Corporate Advice to Insurers

Tightening belts

Insurers are faced with a twofold challenge: the European Central Bank has shifted its prime rate into negative numbers, but even before that the rate was not sufficient. As a consequence, the discrepancy between the revenue companies can make from investments and the interest they owe their clients (the policyholders) grows wider in the life insurance field. There is no end in sight to low interest rates, so the pressure will continue to rise.

Solvency II comes into force

As of January 2016, insurers are also affected by the Solvency II Directive. This set of regulations from the European Insurance and Occupational Pensions Authority (EIOPA) was announced long ago and therefore comes as no surprise. However, now comes a phase of extensive coordination with the authorities as to how exactly each provision should be implemented. Large insurers, such as HDI Global SE, have adapted their corporate structures accordingly, while the quantitative guidelines for capital endowment are forcing insurance companies to tighten their belts: from an economic perspective they are directed to take up profitable forms of investment such as infrastructure or credit funds, some of which are new to this industry. From a regulatory point of view, there are always new questions about the risks (which are higher precisely because of the higher yields) and how these are to be evaluated under Solvency II.

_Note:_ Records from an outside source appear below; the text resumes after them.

/-- R60: a generator whose target raster time has reached, or whose late firing is due, fires: its count rises by one, it notes its time and whether it was
late, it asserts its event (on the chain that armed it, where that holds), a one-shot mode disarms and a periodic one goes on to its next target; one whose
target is not reached does not fire. R61, R62: every write that disarms is answered; disarming takes effect at once and stores the mode and the count with it, a
match of the same event cycle fires first, a change of an armed generator's mode or count is refused with 0x004, and a locked generator is left alone by every
requester but the loader and the amendment engine, as in R8. ANCHOR_FIRE, DISARM. The model's choices it rests on: notes/assumptions/1. -/
def Obligations.GlobalGeneratorsFireAndDisarm : Prop :=
  ∀ (s : State) (t k : Nat), s.canonical → k < 64 →
    (s.pwr.porHeld = false → (s.begin t).genMatches k = false → Completes (.anchorFire t k) t s [] fun _ _ => True) ∧
    (s.pwr.porHeld = false → (s.begin t).genMatches k = true →
      Completes (.anchorFire t k) t s [.tb, .regs, .evm, .force, .engs, .que, .memc, .vat, .flt, .cal] fun b e =>
        (e.genOf k).fires = ((b.genOf k).fires + 1) % 65536 ∧ (e.genOf k).armed = ((b.genOf k).armed && !decide (genMode b k < 4)) ∧
          (e.genOf k).target = (match genMode b k with
            | 4 => rtAdd b.lines (b.genOf k).target 0 1 0
            | 5 => rtAdd b.lines (b.genOf k).target 1 0 0
            | 6 => rtAdd b.lines (b.genOf k).target 0 (max 1 (genN b k)) 0
            | _ => (b.genOf k).target) ∧
          (e.genOf k).due = none ∧ (e.genOf k).late = (b.genOf k).dueLate ∧ (e.genOf k).holdover = b.holdover ∧
          (e.genOf k).lastTime = (if (b.genOf k).dueLate then b.raster else (b.genOf k).target) ∧
          Table.SameBut [k] b.tb.gens e.tb.gens ∧ e.tb = { b.tb with gens := e.tb.gens } ∧
          ((b.genOf k).due = none ∨ (b.genOf k).link = none → ∃ a ∈ e.evm.asserted, a.src = 2112 + k)) ∧
    (∀ (m : Nat) (v : Word), s.powered → s.answers m = true →
      Completes (.disarm t m k v) t s [.tb, .regs, .evm, .force, .engs, .que, .memc, .vat, .flt, .cal, .resp] fun _ e => e.resp = ⟨m, false, 0⟩) ∧
    (∀ (m : Nat) (v : Word), s.powered → s.answers m = true → (s.begin t).shielded (regAddr .TB_ANCHOR_CTL k 0) = 0 →
      (s.begin t).on f_TB_ANCHOR_CTL_locked k = false → bit v 29 = false → bit v 30 = true →
      ((s.begin t).genMatches k = false →
        ((s.begin t).genOf k).armed = false ∨ bits v 24 3 = genMode (s.begin t) k ∧ bits v 8 16 = genN (s.begin t) k →
        Completes (.disarm t m k v) t s [.tb, .regs, .resp] fun b e =>
          e.genOf k = { b.genOf k with armed := false, waiting := false, due := none, dueLate := false, offCycle := some b.cycle } ∧
            genMode e k = bits v 24 3 ∧ genN e k = bits v 8 16 ∧ e.tb = { b.tb with gens := e.tb.gens } ∧
            Table.SameBut [k] b.tb.gens e.tb.gens ∧ Table.SameBut [regAddr .TB_ANCHOR_CTL k 0] b.regs e.regs) ∧
      ((s.begin t).genMatches k = false → ((s.begin t).genOf k).armed = true →
        bits v 24 3 ≠ genMode (s.begin t) k ∨ bits v 8 16 ≠ genN (s.begin t) k →
        Completes (.disarm t m k v) t s [.tb, .regs, .evm, .force, .engs, .que, .memc, .vat, .flt, .cal, .resp] fun b e =>
          e.genOf k = { b.genOf k with armed := false, waiting := false, due := none, dueLate := false, offCycle := some b.cycle } ∧
            e.rd .TB_ANCHOR_CTL k = b.rd .TB_ANCHOR_CTL k ∧ e.tb = { b.tb with gens := e.tb.gens } ∧ Table.SameBut [k] b.tb.gens e.tb.gens ∧
            e.flt = (b.accessFault 0x004 1 .none m 2 (regAddr .TB_ANCHOR_CTL k 0)).flt) ∧
      ((s.begin t).genMatches k = true →
        Completes (.disarm t m k v) t s [.tb, .regs, .evm, .force, .engs, .que, .memc, .vat, .flt, .cal, .resp] fun b e =>
          (e.genOf k).armed = false ∧ (e.genOf k).fires = ((b.genOf k).fires + 1) % 65536 ∧ (e.genOf k).offCycle = some b.cycle ∧
            Table.SameBut [k] b.tb.gens e.tb.gens)) ∧
    (∀ (m : Nat) (v : Word), s.powered → s.answers m = true → (s.begin t).shielded (regAddr .TB_ANCHOR_CTL k 0) = 0 →
      (s.begin t).on f_TB_ANCHOR_CTL_locked k = true → bit v 29 = true → bit v 30 = true ∨ bit v 31 = true →
      (∀ c, c = Instr.arm t m k v ∨ c = Instr.disarm t m k v →
        Completes c t s [.regs, .evm, .force, .engs, .que, .memc, .vat, .flt, .cal, .resp] fun b e =>
          e = { b.accessFault 0x001 1 .none m 2 (regAddr .TB_ANCHOR_CTL k 0) with resp := ⟨m, false, 0⟩ }))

Moving beyond purely legal advice

A growing number of law firms are consolidating their work for insurers in internal groups that go beyond legal advice. This is because entrepreneurial questions, whether about corporate structure or the admissibility of high-yield investment forms, regularly lead to legal questions ranging from regulatory law to tax law and these require a more comprehensive answer. Firms with strong expertise in transactions and shares, such as Freshfields Bruckhaus Deringer, Linklaters and Clifford Chance, are already profiting from the fact that they have lengthened the value-creation chains of their insurance groups.

Allen & Overy is focusing on corporate pensions, an area also affected by years of low interest rates although, for the most part, not by Solvency II. The resulting demand for restructuring of companies, pensions, and reinsurers creates a promising market for legal advice, in which firms with years of intensive engagement with the insurance industry are in high demand.

Noteworthy developments took place at DLA Piper and BLD Bach Langheid Dallmayr. DLA substantially expanded its team by a total of five associates, which is consistent with its growing reputation in the market. BLD reinforced its partner ranks in Cologne by adding five veteran lawyers, staying true to its strategy of giving prospects to its younger lawyers. Departures were few this past year; Allen & Overy and Gleiss Lutz experienced some staff losses but were able to absorb the shock.



The firms discussed in this subchapter have built up experience in the insurance sector. They advise insurers on corporate restructuring, runoffs, M&A transactions, and crisis situations. The specific requirements of the insurance regulatory authorities play a role. The individual specialties of these firms are also discussed, with references to other chapters where applicable.